### EXERCISE PROMPT
Find the lines of the records in which the word "CPYT" appears and report how many there are, as a number alone.

### DATA EXCERPTS
-- ==== Sys2Proof/Machine/Copies.lean ====
section
/-!
DEFINITION. The copy engines: copies and their pieces (R261–R263, R271–R273), batches (R267–R269), and how a copy moves,
waits and fails (R264, R265, R270).
-/
namespace Sys2Proof.Machine

/-! ### A copy -/

/-- The fields of the control word (R262). -/
def ctlNud (c : Word) : Nat := bits c 0 4
def ctlArv (c : Word) : Bool := c.getLsbD 4
def ctlBar (c : Word) : Nat := bits c 5 4
def ctlOk (c : Word) : Bool := bits c 9 23 == 0

/-- Fields of a tensor descriptor (R271). -/
def Copy.dword (c : Copy) (off : Nat) : DWord := BitVec.ofNat 64 (wordAt c.desc off 8)
def Copy.ncol (c : Copy) : Nat := wordAt c.desc 16 2
def Copy.nrow (c : Copy) : Nat := wordAt c.desc 18 2
def Copy.ndep (c : Copy) : Nat := wordAt c.desc 20 2
def Copy.npln (c : Copy) : Nat := wordAt c.desc 22 2
def Copy.esz (c : Copy) : Nat := 2 ^ (wordAt c.desc 24 1)

/-- A descriptor that R271 allows. -/
def descOk (d : List Byte) : Bool :=
  let e := wordAt d 24 1
  decide (e ≤ 4) && ([16, 18, 20, 22].all fun o => wordAt d o 2 != 0) && allZero ((d.drop 25).take 7) &&
  allZero ((d.drop 80).take 48) && ([0, 8, 32, 40, 48, 56, 64, 72].all fun o => wordAt d o 8 % 2 ^ e == 0)

/-- Bytes, or elements, of a whole copy. -/
def Copy.total (c : Copy) : Nat := if c.tensor then c.ncol * c.nrow * c.ndep * c.npln else c.len

/-- A copy that asks for power leave (R272). -/
def Copy.heavy (c : Copy) : Bool := c.tensor && decide (2 ^ 20 < c.esz * c.total)

/-- The counters of element e in the loop order of R272: plane, depth, row, column. -/
def Copy.counters (c : Copy) (e : Nat) : Nat × Nat × Nat × Nat :=
  (e / (c.ncol * c.nrow * c.ndep), e / (c.ncol * c.nrow) % c.ndep, e / c.ncol % c.nrow, e % c.ncol)

/-- The addresses of an element of a tensor copy, modulo 2^64 (R272). -/
def Copy.elemAddr (c : Copy) (e base rs ds ps : Nat) : DWord :=
  let k := c.counters e
  c.dword base + BitVec.ofNat 64 k.1 * c.dword ps + BitVec.ofNat 64 k.2.1 * c.dword ds +
    BitVec.ofNat 64 k.2.2.1 * c.dword rs + BitVec.ofNat 64 (k.2.2.2 * c.esz)

/-- The next piece of a copy: source, destination and bytes. A CPY goes byte by byte, a CPYT by elements. -/
def Copy.piece (c : Copy) : DWord × DWord × Nat :=
  if c.tensor then (c.elemAddr c.prog 0 32 40 48, c.elemAddr c.prog 8 56 64 72, c.esz)
  else (c.src + BitVec.ofNat 64 c.prog, c.dst + BitVec.ofNat 64 c.prog, 1)

/-- The progress point of a CPYT (R56, R273). -/
def Copy.tuple (c : Copy) : DWord :=
  if c.desc = [] then c.tup else
  let k := c.counters c.prog
  BitVec.ofNat 64 (k.1 * 2 ^ 48 + k.2.1 * 2 ^ 32 + k.2.2.1 * 2 ^ 16 + k.2.2.2)

/-- The element of a progress tuple. -/
def Copy.ofTuple (c : Copy) (t : DWord) : Nat :=
  ((bits t 48 16 * c.ndep + bits t 32 16) * c.nrow + bits t 16 16) * c.ncol + bits t 0 16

### THE ANSWER
2